AI Agent Security Testing in CI/CD
Security testing for AI agents is often treated as a periodic exercise — a red team engagement every quarter, a pre-launch audit before a major release. This approach has a fundamental problem: AI agents change constantly. Model updates, new tools, prompt revisions, RAG corpus changes — each is a potential new vulnerability. Quarterly testing catches a tiny fraction of the risk surface.
The solution is continuous adversarial AI testing integrated directly into CI/CD pipelines — the same way you'd integrate unit tests or SAST scanning.

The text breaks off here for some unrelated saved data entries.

-- ==== Sys2Proof/Laws/Step.lean ====
section
/-! SUPPORT. What a step can do, said once: the inversion of `settle`, of `exec`, of the sequencer's micro-step and of
`step`. -/

namespace Sys2Proof.Machine

/-! ### settle -/

@[simp] theorem settleOutcome_next (b s : State) : settleOutcome b (.next s) = .next (settle b s) := rfl

theorem settleOutcome_eq_next {b t : State} {o : Host.Outcome State Fault Refusal} :
    settleOutcome b o = .next t ↔ ∃ u, o = .next u ∧ t = settle b u := by
  cases o <;> simp [settleOutcome, eq_comm]

/-! ### exec: every command answers a next state (41_shift_chain.md R97, 60_exceptions.md R120) -/

theorem exec_cfgdir (pin : Byte) (v : Level) (s : State) :
    exec (.cfgdir pin v) s = .next (respond (pinDir pin v s).1.response (pinDir pin v s).2) := rfl

theorem exec_pinwr (pin : Byte) (v : Level) (s : State) :
    exec (.pinwr pin v) s = .next (respond (pinWrite pin v s).1.response (pinWrite pin v s).2) := rfl

theorem exec_pinrd (pin : Byte) (s : State) :
    exec (.pinrd pin) s = .next (respond (pinRead pin s).1.response (pinRead pin s).2) := rfl

theorem exec_abspos_ok {r p : Byte} {s : State} (h : indexCheck s.cfg r p = true) :
    exec (.abspos r p) s = .next (respond (.ok (BitVec.ofNat 16 (absPos r p))) s) := if_pos h

theorem exec_abspos_range {r p : Byte} {s : State} (h : indexCheck s.cfg r p = false) :
    exec (.abspos r p) s = .next (respond .indexRange s) := if_neg (Bool.eq_false_iff.mp h)

theorem exec_regwr_ok {r p : Byte} {v : Level} {s : State} (h : indexCheck s.cfg r p = true) :
    exec (.regwr r p v) s = .next (startShift false (bufWrite (absPos r p) v s)) := if_pos h

theorem exec_regwr_range {r p : Byte} {v : Level} {s : State} (h : indexCheck s.cfg r p = false) :
    exec (.regwr r p v) s = .next (respond .indexRange s) := if_neg (Bool.eq_false_iff.mp h)

theorem exec_initch_ok {r : Byte} {s : State} (h : indexCheck s.cfg r 0#8 = true) :
    exec (.initch r) s =
      .next (startShift true (bufWrite (absPos r 0#8) false { s with seq := { s.seq with ireg := r, ipos := 0#3 } })) :=
  if_pos h

theorem exec_initch_range {r : Byte} {s : State} (h : indexCheck s.cfg r 0#8 = false) :
    exec (.initch r) s = .next (respond .indexRange s) := if_neg (Bool.eq_false_iff.mp h)

theorem exec_shout (s : State) : exec .shout s = .next (startShift false s) := rfl

theorem exec_answers (i : Instr) (s : State) : ∃ t, exec i s = .next t := by
  cases i with
  | cfgdir | pinwr | pinrd | shout => exact ⟨_, rfl⟩
  | abspos r p =>
    cases h : indexCheck s.cfg r p
    · exact ⟨_, exec_abspos_range h⟩
    · exact ⟨_, exec_abspos_ok h⟩
  | regwr r p v =>
    cases h : indexCheck s.cfg r p
    · exact ⟨_, exec_regwr_range h⟩
    · exact ⟨_, exec_regwr_ok h⟩
  | initch r =>
    cases h : indexCheck s.cfg r 0
    · exact ⟨_, exec_initch_range h⟩
    · exact ⟨_, exec_initch_ok h⟩

theorem indexCheck_iff (c : Config) (r p : Byte) :
    indexCheck c r p = true ↔ 1 ≤ r.toNat ∧ r.toNat ≤ c.m ∧ p.toNat ≤ 7 := by
  simp only [indexCheck, Bool.and_eq_true, decide_eq_true_eq, and_assoc]

/-- The reads change only the trace and the draw counter. -/
theorem pinRead_frame (pin : Byte) (s : State) :
    (pinRead pin s).2 = { s with trace := (pinRead pin s).2.trace, draws := (pinRead pin s).2.draws } := by
  unfold pinRead
  rcases decodeR pin with _ | ⟨g, k⟩
  · rfl
  · cases g <;> simp only [Group.inReg, memRead, sensed] <;> split_ifs <;> rfl

theorem pinRead_trace (pin : Byte) (s : State) : ∃ v, (pinRead pin s).2.trace = s.trace ++ [.rd pin v] := by
  unfold pinRead
  rcases decodeR pin with _ | ⟨g, k⟩
  · exact ⟨_, rfl⟩
  · refine ⟨(memRead g.inReg k s).1, ?_⟩
    cases g <;> simp only [Group.inReg, memRead, sensed] <;> split_ifs <;> rfl

/-! ### The sequencer (41_shift_chain.md R97) -/

theorem busy_iff (s : State) : busy s = true ↔ s.seq.phase ≠ .idle := decide_eq_true_iff

theorem busy_false_iff (s : State) : busy s = false ↔ s.seq.phase = .idle := by
  simp [busy]

/-- The micro-step of each phase, one equation a row of the table. -/
theorem seqStep_idle {s : State} (h : s.seq.phase = .idle) : seqStep s = .next s := by
  simp only [seqStep, h]

theorem seqStep_latchLo {s : State} (h : s.seq.phase = .latchLo) : seqStep s = .next (seqLatchLo s) := by
  simp only [seqStep, h]

theorem seqStep_clkLo {s : State} (h : s.seq.phase = .clkLo) : seqStep s = .next (seqClkLo s) := by
  simp only [seqStep, h]

theorem seqStep_pad {s : State} (h : s.seq.phase = .data) (hi : s.seq.idx.toNat = s.cfg.nbits) :
    seqStep s = .next (toPhase .clkHi (pinWrite s.cfg.pinDs (drawLevel s).1 (drawLevel s).2).2) := by
  simp only [seqStep, h, seqData, if_pos hi]

theorem seqStep_data {s : State} {d : Level} (h : s.seq.phase = .data) (hi : s.seq.idx.toNat ≠ s.cfg.nbits)
    (hd : s.buf[s.seq.idx.toNat]? = some d) :
    seqStep s = .next (toPhase .clkHi (pinWrite s.cfg.pinDs d s).2) := by
  simp only [seqStep, h, seqData, if_neg hi, hd]

theorem seqStep_clkHi {s : State} (h : s.seq.phase = .clkHi) : seqStep s = .next (seqClkHi s) := by
  simp only [seqStep, h]

theorem seqStep_nextBit {s : State} (h : s.seq.phase = .latchHi) (ha : s.seq.iact = true) (hp : s.seq.ipos.toNat < 7)
    (hc : indexCheck s.cfg s.seq.ireg 0#8 = true) :
    seqStep s = .next (toPhase .latchLo
      (bufWrite (absPos s.seq.ireg ((s.seq.ipos + 1#3).setWidth 8)) false
        { (pinWrite s.cfg.pinStcp true s).2 with seq := { s.seq with ipos := s.seq.ipos + 1#3 } })) := by
  simp only [seqStep, h, seqLatchHi, ha, hp, decide_true, Bool.and_self, if_true, hc]

theorem seqStep_done {s : State} (h : s.seq.phase = .latchHi) (hd : ¬(s.seq.iact = true ∧ s.seq.ipos.toNat < 7)) :
    seqStep s = .next (respond (.ok 0#16)
      (toPhase .idle { (pinWrite s.cfg.pinStcp true s).2 with seq := { s.seq with iact := false } })) := by
  have : (s.seq.iact && decide (s.seq.ipos.toNat < 7)) = false := by
    rw [Bool.eq_false_iff]; simpa using hd
  simp only [seqStep, h, seqLatchHi, this, Bool.false_eq_true, if_false]

/-- What a micro-step can do: nothing in IDLE; otherwise one pin write, and the sequencer moves on. The buffer changes only
inside an INITCH, and the only response is `OK`. -/
theorem seqStep_cases {s t : State} (h : seqStep s = .next t) :
    (s.seq.phase = .idle ∧ t = s) ∨
    (s.seq.phase ≠ .idle ∧ ∃ pin v,
      t.cfg = s.cfg ∧ t.inputs = s.inputs ∧ t.chain = s.chain ∧ t.ports = (pinWrite pin v s).2.ports ∧
      t.trace = s.trace ++ [.wr pin v] ∧
      (t.buf = s.buf ∨ (s.seq.phase = .latchHi ∧ s.seq.iact = true ∧ ∃ i, t.buf = s.buf.set i false)) ∧
      ((t.rsp = s.rsp ∧ t.seq.phase ≠ .idle) ∨ (t.rsp = some (.ok 0#16) ∧ t.seq.phase = .idle))) := by
  unfold seqStep at h
  split at h
  case h_1 hp => injection h with h; exact .inl ⟨hp, h.symm⟩
  case h_2 hp =>
    injection h with h; subst h
    refine .inr ⟨by simp [hp], s.cfg.pinStcp, false, ?_⟩
    simp [seqLatchLo]
  case h_3 hp =>
    injection h with h; subst h
    refine .inr ⟨by simp [hp], s.cfg.pinShcp, false, ?_⟩
    simp [seqClkLo]
  case h_4 hp =>
    unfold seqData at h
    split at h
    · injection h with h; subst h
      refine .inr ⟨by simp [hp], s.cfg.pinDs, (drawLevel s).1, ?_⟩
      simp [pinWrite_ports]
    · split at h
      · rename_i d _
        injection h with h; subst h
        refine .inr ⟨by simp [hp], s.cfg.pinDs, d, ?_⟩
        simp
      · cases h
  case h_5 hp =>
    injection h with h; subst h
    refine .inr ⟨by simp [hp], s.cfg.pinShcp, true, ?_⟩
    unfold seqClkHi
    split <;> simp
  case h_6 hp =>
    unfold seqLatchHi at h
    split at h
    · rename_i hc
      rw [Bool.and_eq_true] at hc
      split at h
      · injection h with h; subst h
        refine .inr ⟨by simp [hp], s.cfg.pinStcp, true, ?_⟩
        simp only [toPhase_cfg, bufWrite_cfg, pinWrite_cfg, toPhase_inputs, bufWrite_inputs, pinWrite_inputs, toPhase_chain,
          bufWrite_chain, pinWrite_chain, toPhase_ports, bufWrite_ports, toPhase_trace, bufWrite_trace, pinWrite_trace,
          toPhase_buf, bufWrite_buf, pinWrite_buf, toPhase_rsp, bufWrite_rsp, pinWrite_rsp, toPhase_seq, true_and]
        exact ⟨.inr ⟨hp, hc.1, _, rfl⟩, .inl (by simp)⟩
      · cases h
    · injection h with h; subst h
      refine .inr ⟨by simp [hp], s.cfg.pinStcp, true, ?_⟩
      simp

/-- A pin write neither reads nor writes the moves to come. -/
theorem pinWrite_withInputs (pin : Byte) (v : Level) (s : State) (l : List Input) :
    (pinWrite pin v { s with inputs := l }).2 = { (pinWrite pin v s).2 with inputs := l } := by
  unfold pinWrite; split <;> rfl

/-- The sequencer neither reads nor writes the moves to come. -/
theorem seqStep_withInputs {s t : State} (h : seqStep s = .next t) (l : List Input) :
    seqStep { s with inputs := l } = .next { t with inputs := l } := by
  unfold seqStep at h
  split at h
  case h_1 hp => injection h with h; subst h; exact seqStep_idle hp
  case h_2 hp =>
    injection h with h; subst h
    rw [seqStep_latchLo (s := { s with inputs := l }) hp]; simp only [seqLatchLo, toPhase, pinWrite_withInputs]
  case h_3 hp =>
    injection h with h; subst h
    rw [seqStep_clkLo (s := { s with inputs := l }) hp]; simp only [seqClkLo, toPhase, pinWrite_withInputs]
  case h_4 hp =>
    unfold seqData at h
    split at h
    case isTrue hn =>
      injection h with h; subst h
      rw [seqStep_pad (s := { s with inputs := l }) hp hn]
      exact congrArg (fun u => Host.Outcome.next (toPhase .clkHi u))
        (pinWrite_withInputs s.cfg.pinDs (drawLevel s).1 (drawLevel s).2 l)
    case isFalse hn =>
      split at h
      · rename_i d hd
        injection h with h; subst h
        rw [seqStep_data (s := { s with inputs := l }) hp hn hd]; simp only [toPhase, pinWrite_withInputs]
      · cases h
  case h_5 hp =>
    injection h with h; subst h
    rw [seqStep_clkHi (s := { s with inputs := l }) hp]; simp only [seqClkHi, toPhase, pinWrite_withInputs]
    split <;> rfl
  case h_6 hp =>
    unfold seqLatchHi at h
    split at h
    case isTrue hn =>
      rw [Bool.and_eq_true, decide_eq_true_iff] at hn
      split at h
      case isTrue hc =>
        injection h with h; subst h
        rw [seqStep_nextBit (s := { s with inputs := l }) hp hn.1 hn.2 hc]; simp only [toPhase, bufWrite, pinWrite_withInputs]
      case isFalse hc => cases h
    case isFalse hn =>
      rw [Bool.and_eq_true, decide_eq_true_iff] at hn
      injection h with h; subst h
      rw [seqStep_done (s := { s with inputs := l }) hp hn]; simp only [respond, toPhase, pinWrite_withInputs]

/-! ### step -/

/-- What a step can do: a micro-step of the sequencer, a move of the environment, a reset, or the acceptance of a word. -/
theorem step_cases {s t : State} (h : step s = .next t) :
    (∃ u, t = settle s u ∧ seqStep s = .next u ∧
      (s.inputs = [] ∨ (busy s = true ∧ ∃ w rest, s.inputs = .offer w :: rest))) ∨
    (∃ rest u, s.inputs = .idle :: rest ∧ t = settle s u ∧ seqStep { s with inputs := rest } = .next u) ∨
    (∃ a b rest, s.inputs = .pads a b :: rest ∧ t = settle s (envPads a b { s with inputs := rest })) ∨
    (∃ rest, s.inputs = .reset :: rest ∧ t = settle s (resetState { s with inputs := rest })) ∨
    (busy s = false ∧ ∃ w rest, s.inputs = .offer w :: rest ∧
      ((∃ i u, decode w = .ok i ∧ exec i { s with inputs := rest } = .next u ∧ t = settle s u) ∨
        (∃ e, decode w = .error e ∧ t = settle s (respond .illegalCommand { s with inputs := rest })))) := by
  unfold step at h
  split at h
  case h_1 hi =>
    obtain ⟨u, hu, rfl⟩ := settleOutcome_eq_next.mp h
    exact .inl ⟨u, rfl, hu, .inl hi⟩
  case h_2 rest hi =>
    obtain ⟨u, hu, rfl⟩ := settleOutcome_eq_next.mp h
    exact .inr (.inl ⟨rest, u, hi, rfl, hu⟩)
  case h_3 a b rest hi =>
    injection h with h
    exact .inr (.inr (.inl ⟨a, b, rest, hi, h.symm⟩))
  case h_4 rest hi =>
    injection h with h
    exact .inr (.inr (.inr (.inl ⟨rest, hi, h.symm⟩)))
  case h_5 w rest hi =>
    split at h
    · rename_i hb
      obtain ⟨u, hu, rfl⟩ := settleOutcome_eq_next.mp h
      exact .inl ⟨u, rfl, hu, .inr ⟨hb, w, rest, hi⟩⟩
    · rename_i hb
      obtain ⟨u, hu, rfl⟩ := settleOutcome_eq_next.mp h
      refine .inr (.inr (.inr (.inr ⟨by simpa using hb, w, rest, hi, ?_⟩)))
      unfold accept at hu
      split at hu
      · rename_i i hd
        exact .inl ⟨i, u, hd, hu, rfl⟩
      · rename_i e hd
        injection hu with hu
        exact .inr ⟨e, hd, by rw [hu]⟩

end Sys2Proof.Machine
end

This guide covers how to do it.
Why CI/CD Integration Is Non-Negotiable for AI Agent Security
Traditional software security can rely heavily on static analysis — examining code for patterns that correlate with vulnerability classes. AI agent security cannot. The vulnerabilities are behavioral and emergent. They only manifest when the agent runs.
This means:
- Every change is potentially a new vulnerability — a prompt edit that makes the agent more helpful may also make it more susceptible to goal hijacking. A new tool that adds capability expands the tool abuse surface.
- Model updates introduce regressions — when your LLM provider updates the underlying model, your agent's behavior changes. Defense mechanisms that worked against GPT-4o may need calibration against its successor.
- Manual testing doesn't scale — running a full adversarial test suite manually before every deployment is infeasible. CI/CD integration makes it automatic.
- Compliance requires continuous evidence — NIST AI RMF and emerging AI security frameworks expect documented, ongoing security testing — not a once-a-year report.
The CI/CD Integration Architecture
┌─────────────────────────────────────────────────────┐
│ Developer pushes code / prompt / tool change │
└────────────────────────┬────────────────────────────┘
│
▼
┌─────────────────────────────────────────────────────┐
│ CI Pipeline: Build + Unit Tests + Type Check │
└────────────────────────┬────────────────────────────┘
│
▼
┌─────────────────────────────────────────────────────┐
│ Deploy to staging environment │
└────────────────────────┬────────────────────────────┘
│
▼
┌─────────────────────────────────────────────────────┐
│ FortifAI Adversarial Scan │
│ → 150+ payloads against staging agent endpoint │
│ → OWASP Agentic Top 10 coverage │
│ → Structured JSON results │
└────────────────────────┬────────────────────────────┘
│
┌──────────┴──────────┐
│ │
Critical/High findings No Critical/High
│ │
▼ ▼
┌─────────────────┐ ┌────────────────────┐
│ Block deploy │ │ Deploy to prod │
│ Create ticket │ │ Security badge ✓ │
└─────────────────┘ └────────────────────┘Step 1: Set Up Your FortifAI Configuration
Create a fortifai.config.ts in your project root that points to your staging environment endpoint:
// fortifai.config.ts
export default {
// Your AI agent's HTTP endpoint
target: process.env.AGENT_STAGING_URL ?? "http://localhost:3000/api/chat",
// HTTP method your agent uses
method: "POST" as const,
// Request headers (auth token, content type)
headers: {
"Content-Type": "application/json",
"Authorization": `Bearer ${process.env.AGENT_INTERNAL_TOKEN}`,
},
// Request body shape — {{FORTIFAI_PAYLOAD}} is replaced with each test payload
requestBody: {
messages: [
{
role: "user",
content: "{{FORTIFAI_PAYLOAD}}"
}
]
},
// Where in the response to find the agent's reply
responseExtractor: "choices[0].message.content",
// Which OWASP categories to run (default: all)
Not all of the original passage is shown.